Yusuf al-Hadhiri pada hari Sabtu (5/10) menegaskan, jika penahanan kapal-kapal pemuat produk minyak Yaman terus berlanjut, sektor kesehatan Yaman berada di ambang bencana.

Terkait masalah ini, Ahmad Abdulkarim (direktur umum humas kementerian energi Yaman) mengumumkan, provinsi Hudaydah berada di ambang bencana lantaran ketiadaan bahan bakar.

“Kelangkaan produk minyak menyebabkan bencana lingkungan hidup dan mandeknya aktivitas 400 hingga 450 truk pengangkut sampah,”kata Muhammad Sharafuddin (direktur eksekutif Bank Kesehatan Yaman).

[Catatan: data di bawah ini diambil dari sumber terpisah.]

theorem kickConfirmExpired_frame {bs : List BlockId} {z : State} (s : State) (h : eventFrame bs z s) (htu : .tu ∈
    bs) :
    eventFrame bs z (kickConfirmExpired s) := by
  unfold kickConfirmExpired
  repeat' (first | (with_reducible assumption) | (with_reducible apply askTuStatus_frame)
                 | (with_reducible apply raise_frame) | (with_reducible apply eventFrame_setTu) | split | rfl)

theorem askTuEvent_frame {bs : List BlockId} {z : State} (s : State) (h : eventFrame bs z s) :
    eventFrame bs z (askTuEvent s) := by
  unfold askTuEvent
  repeat' (first | (with_reducible assumption) | (with_reducible apply askTuStatus_frame) | split | rfl)

theorem enterOpen_frame {bs : List BlockId} {z : State} (s : State) (forced : Bool) (h : eventFrame bs z s) (htu :
    .tu ∈ bs) :
    eventFrame bs z (enterOpen s forced) := by
  unfold enterOpen
  repeat' (first | (with_reducible assumption) | (with_reducible apply raise_frame)
                 | (with_reducible apply eventFrame_setTu) | split | rfl)

theorem forcedOpening_frame {bs : List BlockId} {z : State} (s : State) (h : eventFrame bs z s) (htu : .tu ∈ bs)
    (hju : .ju ∈ bs) :
    eventFrame bs z (forcedOpening s) := by
  unfold forcedOpening
  dsimp only
  repeat' (first | (with_reducible assumption) | (with_reducible apply raise_frame)
                 | (with_reducible apply enterOpen_frame) | (with_reducible apply eventFrame_setTu)
                 | (with_reducible apply eventFrame_setJu) | split | rfl)

theorem drawerShut_frame {bs : List BlockId} {z : State} (s : State) (h : eventFrame bs z s) (htu : .tu ∈ bs) :
    eventFrame bs z (drawerShut s) := by
  unfold drawerShut
  repeat' (first | (with_reducible assumption) | (with_reducible apply raise_frame)
                 | (with_reducible apply eventFrame_setTu) | split | rfl)

theorem sensorReady_frame {bs : List BlockId} {z : State} (s : State) (level : Bool) (h : eventFrame bs z s) (htu :
    .tu ∈ bs) (hju : .ju ∈ bs) :
    eventFrame bs z (sensorReady s level) := by
  unfold sensorReady
  repeat' (first | (with_reducible assumption) | (with_reducible apply enterOpen_frame)
                 | (with_reducible apply forcedOpening_frame) | (with_reducible apply drawerShut_frame) | split | rfl)

theorem followSensor_frame {bs : List BlockId} {z : State} (s : State) (level : Bool) (h : eventFrame bs z s) (htu :
    .tu ∈ bs) :
    eventFrame bs z (followSensor s level) := by
  unfold followSensor
  repeat' (first | (with_reducible assumption) | (with_reducible apply eventFrame_setTu) | split | rfl)

theorem sensorEdge_frame {bs : List BlockId} {z : State} (s : State) (e : Edge) (h : eventFrame bs z s) (htu : .tu ∈
    bs) (hju : .ju ∈ bs) :
    eventFrame bs z (sensorEdge s e) := by
  unfold sensorEdge
  dsimp only
  repeat' (first | (with_reducible assumption) | (with_reducible apply askTuEvent_frame)
                 | (with_reducible apply sensorReady_frame) | (with_reducible apply followSensor_frame)
                 | (with_reducible apply eventFrame_setTu) | split | rfl)

theorem keyEdge_frame {bs : List BlockId} {z : State} (s : State) (e : Edge) (h : eventFrame bs z s) (htu : .tu ∈
    bs) :
    eventFrame bs z (keyEdge s e) := by
  unfold keyEdge
  dsimp only
  repeat' (first | (with_reducible assumption) | (with_reducible apply askTuEvent_frame)
                 | (with_reducible apply eventFrame_setTu) | split | rfl)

Sebelum ini, perusahaan minyak Yaman mengumumkan, tindakan koalisi Saudi yang terus menahan kapal-kapal pemuat BBM dan mencegahnya memasuki pelabuhan Hudaydah telah menyeret Yaman ke ambang bencana. Sebab, muatan-muatan minyak itu sangat dibutuhkan untuk memenuhi fasilitas-fasilitas paling vital di Yaman.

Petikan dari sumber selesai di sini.